In the listing that follows, the lines starting at the one containing "design := some" and ending at the one containing "s.setReg (R.FAB_IMAGE_HASH fab" are to be returned exactly, both boundary lines included, and no others.

---

/-- FAB_IMAGE_VERIFY (R493 steps 1 and 2, R542, R555): the image is read (`none`: a UE on the way), then signature and
static checks; then STOPPING begins. -/
def execFabImageVerify (fab : Nat) (image : Option FabImage) (s : State) : Host.Outcome State Fault Refusal :=
  match (s.fabOf fab).job with
  | some j =>
    if !(fabSt s fab == 1 && j.slot.isSome) then ok s
    else match image with
    | none => ok (fabGiveUp (countRead 4 true s) fab j .ue)
    | some img =>
      if !((img.signer.map (fabKeyOk s)).getD false) then ok (fabGiveUp s fab j .authFail)
      else if img.fab ≠ fab ∨ !img.forPart ∨ !fabStatic img then ok (fabGiveUp s fab j .badArg)
      else
        let j' := { j with image := some img, at_ := s.now }
        ok (setFabSt (extendMeas (6 + fab) img.hash (s.modFab fab fun x => { x with job := some j' })) fab 2)
  | none => ok s

/-- The controllers of a design that are bound to a QID (R485). -/
def boundQcs (d : FabImage) : List Nat := (d.qcs.filter fun q => q.2.mode == 2 || q.2.mode == 3).map Prod.fst

/-- FILL of FAB_QC_STAT. -/
def setQc (s : State) (f n : Nat) (l : List (BitVec 72)) : State :=
  (s.modFab f fun x => { x with fifos := mset n l x.fifos }).setField (R.FAB_QC_STAT f n) 13 0 l.length

/-- Clear a run of registers. -/
def zeroRegs (s : State) (l : List Nat) : State := l.foldl (fun s a => s.setReg a 0#32) s

/-- The tile forgets its design: FIFOs, controllers, hash, recorded lines (R480, R493, R495). -/
def fabClear (s : State) (f : Nat) : State :=
  let s := s.modFab f fun x =>
    { x with design := none, fifos := [], popAt := [], off := [],
             flags := [], vals := NetVal.none_, cycle := 0 }
  let s := zeroRegs s ((List.range 64).map (R.FAB_QC_STAT f) ++ (List.range 8).map (R.FAB_IMAGE_HASH f)
    ++ (List.range 16).map (R.FAB_CONT_LINE f))
  s.setField (R.FAB_STATE f) 10 0 0

/-- FAB_DRAIN_END (R493 step 4): every bound FIFO is empty, or DRAIN_MS has passed; entries left are lost. An unload ends
here. -/
def execFabDrainEnd (fab : Nat) (s : State) : Host.Outcome State Fault Refusal :=
  match (s.fabOf fab).job with
  | none => ok s
  | some j =>
    if fabSt s fab ≠ 2 then ok s
    else
      let bound := (((s.fabOf fab).design).map boundQcs).getD []
      let left := (bound.map fun n => (qcWords s fab n).length).foldl (· + ·) 0
      if left ≠ 0 ∧ s.now < j.at_ + j.drainMs * 1000000 then ok s
      else
        let lost := (bound.map fun n => (qcWords s fab n).length / 4).foldl (· + ·) 0
        let s := s.count (R.FAB_CNT_LOST fab) lost
        let s := fabClear s fab
        if j.slot.isSome then
          let j' := { j with lost := lost, at_ := s.now }
          ok (setFabSt (s.modFab fab fun x => { x with job := some j' }) fab 3)
        else
          ok (finishMbx (setFabSt (s.modFab fab fun x => { x with job := none }) fab 0) j.mbx .ok (fabPayload lost 0) 0)

/-- FAB_QC_STAT of a controller as the bitstream sets it. -/
def qcInit (s : State) (f : Nat) (q : Nat × QcCfg) : State :=
  s.setReg (R.FAB_QC_STAT f q.1) (BitVec.ofNat 32 (q.2.mode % 4 * 2 ^ 30 + b2n (q.2.mode == 2) * 2 ^ 29))

/-- FAB_GSR_RELEASE (R491, R493 step 5): 12 MiB of configuration are written at 4 GB/s, GSR is released, and the design
runs. -/
def execFabGsrRelease (fab : Nat) (s : State) : Host.Outcome State Fault Refusal :=
  match (s.fabOf fab).job with
  | none => ok s
  | some j =>
    match j.image with
    | none => ok s
    | some d =>
      if fabSt s fab ≠ 3 ∨ s.now < j.at_ + 3145728 then ok s
      else
        let s := s.modFab fab fun x => { x with design := some d, job := none }
        let s := netReset fab d (d.qcs.foldl (fun s q => qcInit s fab q) s)
        let s := (List.range 8).foldl (fun s i =>
          s.setReg (R.FAB_IMAGE_HASH fab i) (BitVec.ofNat 32 (ent d.hash (4 * i) 4))) s
        ok (finishMbx (setFabSt s fab 4) j.mbx .ok (fabPayload j.lost s.devNs) 0)

/-! ### Long lines (R495) -/

/-- FAB_REARM (R495): ACTION 2 re-arms one line, or all. -/
def execFabRearm (m : TcsMsg) (fab line : Nat) (s : State) : Host.Outcome State Fault Refusal :=
  ok (serve opFabLoad m 0 (fun s =>
    match fabCheck m fab 0 (decide (line < 1152) || line == 0xFFFF) s with
    | some st => refuse st s
    | none =>
      let hit (l : Nat) : Bool := line == 0xFFFF || l == line
      let s := s.modFab fab fun x => { x with off := x.off.filter fun l => !hit l }
      let s := s.setField (R.FAB_STATE fab) 10 0 (s.fabOf fab).off.length
      let gone := (List.range 16).filter fun i =>
        s.flag (R.FAB_CONT_LINE fab i) 31 && hit (s.field (R.FAB_CONT_LINE fab i) 10 0)
      { st := .ok, payload := fabPayload 0 0, state := zeroRegs s (gone.map (R.FAB_CONT_LINE fab)) }) s)

/-- A long line with the enabled drivers `ds` is shut down, recorded and reported (R495). -/
def shutLine (fab line : Nat) (ds : List Nat) (s : State) : State :=
    let s := s.modFab fab fun x => { x with off := x.off ++ [line] }
    let s := (s.setField (R.FAB_STATE fab) 10 0 (s.fabOf fab).off.length).orReg (R.FAB_EVT fab) 3
    let a := ds.getD 0 0
    let b := ds.getD 1 0
    let s := match firstBelow 16 fun i => !s.flag (R.FAB_CONT_LINE fab i) 31 with
      | some i => s.setReg (R.FAB_CONT_LINE fab i) (BitVec.ofNat 32 (2 ^ 31 + b * 2 ^ 20 + a * 2 ^ 13 + line))
      | none => s.count (R.FAB_CNT_CONT fab) 1
    s.raise 0x0070 6 (fabTile fab)
      (leBytes 1 fab ++ leBytes 1 ds.length ++ leBytes 2 line ++ leBytes 1 a ++ leBytes 1 b ++ leBytes 2 0)

/-- LONG_LINE_CONTENTION (R495): two or more enabled drivers for 0.5 ns shut the line down. -/
def execLongLineContention (fab line : Nat) (drivers : List Nat) (s : State) : Host.Outcome State Fault Refusal :=
  let ds := (List.range 128).filter drivers.contains
  if !(fabUser s fab).isSome || 1152 ≤ line || ds.length < 2 || (s.fabOf fab).off.contains line then ok s
  else ok (shutLine fab line ds s)
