/-! ### Element ALU (major 0x20) -/

/-- VADD (R287). -/
def execVadd (k : Issue) (vd va vb : Fin 32) (ty : VTy) (mode : Fin 4) (s : State) : Host.Outcome State Fault Refusal :=
  vbin (· + ·) 0 VTy.fixed k vd va vb ty mode s
/-- VSUB (R287). -/
def execVsub (k : Issue) (vd va vb : Fin 32) (ty : VTy) (mode : Fin 4) (s : State) : Host.Outcome State Fault Refusal :=
  vbin (· - ·) 0 VTy.fixed k vd va vb ty mode s
/-- VAVG: the exact sum with one bit discarded (R287). -/
def execVavg (k : Issue) (vd va vb : Fin 32) (ty : VTy) (mode : Fin 4) (s : State) : Host.Outcome State Fault Refusal :=
  vbin (· + ·) 1 VTy.fixed k vd va vb ty mode s
/-- VNEG (R287). -/
def execVneg (k : Issue) (vd va : Fin 32) (ty : VTy) (mode : Fin 4) (s : State) : Host.Outcome State Fault Refusal :=
  vun (- ·) 0 ty.fixed k vd va ty mode s
/-- VABS: integer types (R287). -/
def execVabs (k : Issue) (vd va : Fin 32) (ty : VTy) (mode : Fin 4) (s : State) : Host.Outcome State Fault Refusal :=
  vun (fun a => (a.natAbs : Int)) 0 ty.int k vd va ty mode s
/-- VMIN (R287, R286). -/
def execVmin (k : Issue) (vd va vb : Fin 32) (ty : VTy) (mode : Fin 4) (s : State) : Host.Outcome State Fault Refusal :=
  vins k (ty.int && mode == 0) (fun x =>
    x.setV vd (pack ty.w ((List.zipWith min (slanes ty.w (x.vr va)) (slanes ty.w (x.vr vb))).map (ofSigned ty.w)))) s
/-- VMAX (R287, R286). -/
def execVmax (k : Issue) (vd va vb : Fin 32) (ty : VTy) (mode : Fin 4) (s : State) : Host.Outcome State Fault Refusal :=
  vins k (ty.int && mode == 0) (fun x =>
    x.setV vd (pack ty.w ((List.zipWith max (slanes ty.w (x.vr va)) (slanes ty.w (x.vr vb))).map (ofSigned ty.w)))) s
/-- VAND (R287). -/
def execVand (k : Issue) (vd va vb : Fin 32) (ty : VTy) (mode : Fin 4) (s : State) : Host.Outcome State Fault Refusal :=
  vbits (· &&& ·) k vd va vb ty mode s
/-- VOR (R287). -/
def execVor (k : Issue) (vd va vb : Fin 32) (ty : VTy) (mode : Fin 4) (s : State) : Host.Outcome State Fault Refusal :=
  vbits (· ||| ·) k vd va vb ty mode s
/-- VXOR (R287). -/
def execVxor (k : Issue) (vd va vb : Fin 32) (ty : VTy) (mode : Fin 4) (s : State) : Host.Outcome State Fault Refusal :=
  vbits (· ^^^ ·) k vd va vb ty mode s
/-- VANDN (R287). -/
def execVandn (k : Issue) (vd va vb : Fin 32) (ty : VTy) (mode : Fin 4) (s : State) : Host.Outcome State Fault Refusal :=
  vbits (fun a b => a &&& ~~~b) k vd va vb ty mode s
/-- VSHLI: a × 2^sh, sh below the width (R287). -/
def execVshli (k : Issue) (vd va : Fin 32) (sh : Fin 32) (ty : VTy) (mode : Fin 4) (s : State) :
    Host.Outcome State Fault Refusal :=
  vun (fun a => a * ((2 ^ sh.val : Nat) : Int)) 0 (ty.fixed && decide (sh.val < ty.cw)) k vd va ty mode s
/-- VSARI: a × 2^−sh, bits discarded per mode (R287). -/
def execVsari (k : Issue) (vd va : Fin 32) (sh : Fin 32) (ty : VTy) (mode : Fin 4) (s : State) :
    Host.Outcome State Fault Refusal :=
  vun id sh (ty.fixed && decide (sh.val < ty.cw)) k vd va ty mode s
/-- VSHRI: logical, integer types, mode 0b00 (R287). -/
def execVshri (k : Issue) (vd va : Fin 32) (sh : Fin 32) (ty : VTy) (mode : Fin 4) (s : State) :
    Host.Outcome State Fault Refusal :=
  vins k (ty.int && mode == 0 && decide (sh.val < ty.w)) (fun x =>
    x.setV vd (pack ty.w ((lanes ty.w (x.vr va)).map (· >>> sh.val)))) s
/-- A compare: all ones where it holds (R287). -/
def vcmp (p : Int → Int → Bool) (okForm : Bool) (k : Issue) (vd va vb : Fin 32) (ty : VTy) (s : State) :
    Host.Outcome State Fault Refusal :=
  vins k okForm (fun x =>
    x.setV vd (pack ty.w (List.zipWith (fun a b => if p a b then 2 ^ ty.w - 1 else 0) (slanes ty.w (x.vr va))
      (slanes ty.w (x.vr vb))))) s
/-- VCMPEQ (R287). -/
def execVcmpeq (k : Issue) (vd va vb : Fin 32) (ty : VTy) (mode : Fin 4) (s : State) : Host.Outcome State Fault Refusal :=
  vcmp (fun a b => a == b) (ty.fixed && mode == 0) k vd va vb ty s
/-- VCMPLT: signed, integer types (R287). -/
def execVcmplt (k : Issue) (vd va vb : Fin 32) (ty : VTy) (mode : Fin 4) (s : State) : Host.Outcome State Fault Refusal :=
  vcmp (fun a b => decide (a < b)) (ty.int && mode == 0) k vd va vb ty s
/-- VSEL: (Vd & Va) | (~Vd & Vb) (R287). -/
def execVsel (k : Issue) (vd va vb : Fin 32) (ty : VTy) (mode : Fin 4) (s : State) : Host.Outcome State Fault Refusal :=
  vins k (ty.fixed && mode == 0) (fun x =>
    x.setV vd ((x.vr vd &&& x.vr va) ||| (~~~(x.vr vd) &&& x.vr vb))) s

---

■ EXPECTED ANSWER:
        let s := s.modFab fab fun x => { x with design := some d, job := none }
        let s := netReset fab d (d.qcs.foldl (fun s q => qcInit s fab q) s)
        let s := (List.range 8).foldl (fun s i =>
          s.setReg (R.FAB_IMAGE_HASH fab i) (BitVec.ofNat 32 (ent d.hash (4 * i) 4))) s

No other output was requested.